If the “Passion” amends the Gospels to show a good man come among good women and men, might there a political current to be felt? I saw too little but I heard Jordan Bernarde’s Barry say to his inquisitor “Everything about us here is decided elsewhere.” Not so, no more, said Carwyn Jones on radio one hour before.

The pocket-size programme credits five hundred and twenty-one individuals and helping organisations. Bill Mitchell, artistic director of WildWorks, co-directs. Adele Thomas is project associate. Lucy Davies is producer. Mercedes Kemp is community director.

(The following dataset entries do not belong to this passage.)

-- ==== Sys2Proof/Decode.lean ====
section
/-! DEFINITION. The decoder, total on every 32-bit word (R65), the encoder written from the same field
layout (R60), and the opcode map as data (R62). -/

namespace Sys2Proof

/-- `OPC = w[31:24]` (R60). -/
def Word.opc (w : Word) : Byte := w.extractLsb' 24 8
/-- `RSV = w[23:16]` (R60). -/
def Word.rsv (w : Word) : Byte := w.extractLsb' 16 8
/-- `A = w[15:8]` (R60). -/
def Word.opA (w : Word) : Byte := w.extractLsb' 8 8
/-- `B = w[7:0]` (R60). -/
def Word.opB (w : Word) : Byte := w.extractLsb' 0 8

/-- Why a word is illegal (R63, R64). All four lead to the one cause ILLEGAL_CMD (R151). -/
inductive Illegal where
  | reservedField  -- RSV is not 0 (R63)
  | opcode         -- OPC is 0x00 or 0x08 to 0xFF (R64)
  | operandA       -- A is not 0 in a command other than GFMUL (R63)
  | operandB       -- B is not 0 in CLEAR (R63)
  deriving DecidableEq, Repr

/-- What a word decodes to: a command, or an illegal word with its reason. -/
inductive Decoded where
  | instr (i : Instr)
  | illegal (why : Illegal)
  deriving DecidableEq, Repr

/-- A command that needs `A = 0` (R65). -/
def whenAZero (w : Word) (i : Instr) : Decoded :=
  if w.opA = 0#8 then .instr i else .illegal .operandA

/-- `decode` of R65. -/
def decode (w : Word) : Decoded :=
  if w.rsv ≠ 0#8 then .illegal .reservedField
  else if w.opc = 0x01#8 then .instr (.gfmul w.opA w.opB)
  else if w.opc = 0x02#8 then whenAZero w (.genpoly w.opB)
  else if w.opc = 0x03#8 then
    if w.opB = 0#8 then whenAZero w .clear
    else if w.opA = 0#8 then .illegal .operandB else .illegal .operandA
  else if w.opc = 0x04#8 then whenAZero w (.feed w.opB)
  else if w.opc = 0x05#8 then whenAZero w (.readrem w.opB)
  else if w.opc = 0x06#8 then whenAZero w (.readgen w.opB)
  else if w.opc = 0x07#8 then whenAZero w (.readstat w.opB)
  else .illegal .opcode

/-- The command of a word, `none` for an illegal word. -/
def Decoded.instr? : Decoded → Option Instr
  | .instr i => some i
  | .illegal _ => none

/-- The layout of R60 with `RSV = 0`: `OPC`, `RSV`, `A`, `B` from the top byte down. -/
def packWord (opc a b : Byte) : Word := opc ++ 0#8 ++ a ++ b

/-- The word of a command (R60, R62). -/
def encode : Instr → Word
  | .gfmul a b    => packWord 0x01#8 a b
  | .genpoly n    => packWord 0x02#8 0#8 n
  | .clear        => packWord 0x03#8 0#8 0#8
  | .feed d       => packWord 0x04#8 0#8 d
  | .readrem i    => packWord 0x05#8 0#8 i
  | .readgen i    => packWord 0x06#8 0#8 i
  | .readstat sel => packWord 0x07#8 0#8 sel

/-- One row of the opcode map (R62). -/
structure OpcodeRow where
  mnemonic  : Mnemonic
  matchBits : Word
  mask      : Word
  deriving DecidableEq, Repr

/-- A word is in a row when `(w AND mask) = match` (R62). -/
def OpcodeRow.holds (row : OpcodeRow) (w : Word) : Bool := w &&& row.mask == row.matchBits

/-- The opcode map of R62, row by row. -/
def opcodeMap : List OpcodeRow :=
  [ ⟨.gfmul,    0x01000000#32, 0xFFFF0000#32⟩,
    ⟨.genpoly,  0x02000000#32, 0xFFFFFF00#32⟩,
    ⟨.clear,    0x03000000#32, 0xFFFFFFFF#32⟩,
    ⟨.feed,     0x04000000#32, 0xFFFFFF00#32⟩,
    ⟨.readrem,  0x05000000#32, 0xFFFFFF00#32⟩,
    ⟨.readgen,  0x06000000#32, 0xFFFFFF00#32⟩,
    ⟨.readstat, 0x07000000#32, 0xFFFFFF00#32⟩ ]

/-- The command word whose `nbits` low bits are `w` and whose other bits are 0. -/
def tableWord (nbits w : Nat) : Word := BitVec.ofNat 32 (w % 2 ^ nbits)

/-- The instruction the decoder reads from that word, bit 0 the least significant (R8, R60). -/
def decodeTableWord (nbits w : Nat) : Option Instr := (decode (tableWord nbits w)).instr?

end Sys2Proof
end

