-- ==== Sys2Proof/Machine/Flags.lean ====
section
/-! DEFINITION. The status bits. The block has no arithmetic flag (R29); its status bits are FAULT,
GENVALID and CAUSE, seen in the read-only view STATUS (R27). -/

namespace Sys2Proof.Machine

open Sys2Proof

/-- `GENVALID`: 1 if and only if `DEG != 0` (R27). -/
def genValid (s : State) : Bool := s.deg ≠ 0#8

/-- `STATUS = {FAULT, (DEG != 0), CAUSE[2:0], 0b000}` (R27). -/
def status (s : State) : Byte :=
  BitVec.ofBool s.fault ++ BitVec.ofBool (genValid s) ++ s.cause ++ 0#3

/-- What a legal selector of READSTAT reads: 0 STATUS, 1 DEG, 2 NMAX (R140). -/
def statusValue (sel : Byte) (s : State) : Byte :=
  if sel = 0#8 then status s else if sel = 1#8 then s.deg else s.nmax

end Sys2Proof.Machine
end

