-- ==== Sys2Proof/Machine/Generator.lean ====
section
/-! DEFINITION. GENPOLY and READGEN (41_rs_generator.md). -/

namespace Sys2Proof.Machine

open Sys2Proof

/-- The state after a GENPOLY that does not fault: `G` holds the generator above zeros, `R` is clear and
`DEG` is n (R101). -/
def buildGenerator (n : Byte) (s : State) : State :=
  { s with
    g := generatorCells n.toNat ++ zeroCells (s.nmax.toNat - n.toNat)
    r := zeroCells s.nmax.toNat
    deg := n }

/-- GENPOLY n (R101): BAD_DEGREE unless `1 <= n <= NMAX`. -/
def execGenpoly (n : Byte) (s : State) : Result :=
  unlessFaulted s <| if degreeLegal n s then .next (buildGenerator n s) else raise .badDegree s

/-- READGEN i: `RESULT <- G[i]` (R103). -/
def execReadgen (i : Byte) (s : State) : Result := unlessFaulted s <| readCell s.g i s

end Sys2Proof.Machine
end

There won’t be anything like “Passion” again this year and probably next; unless Port Talbot chooses to make it so.

In March 2010 National Theatre of Wales opened its year with an explicit reference to the other John McGrath, the playwright-polemicist who died in 2002. In his finest achievement he breathed radical new life into a traditional form, that of the Scots ceilidh. Something similar is to be felt here in the reinvigoration of Port Talbot’s “Passion.”

“A Good Night Out” was the title that McGrath gave to a series of six lectures delivered in Cambridge in 1979. Among the opening words to his audience were “You go into a space, and some other people use certain devices to tell you a story. If their work is good, and skilfully written, presented and acted, we come out feeling exhilarated: we are more alive for seeing it, more aware of the possibilities of the human race, more fully human ourselves.”

That was “the Passion” Easter Sunday 2011.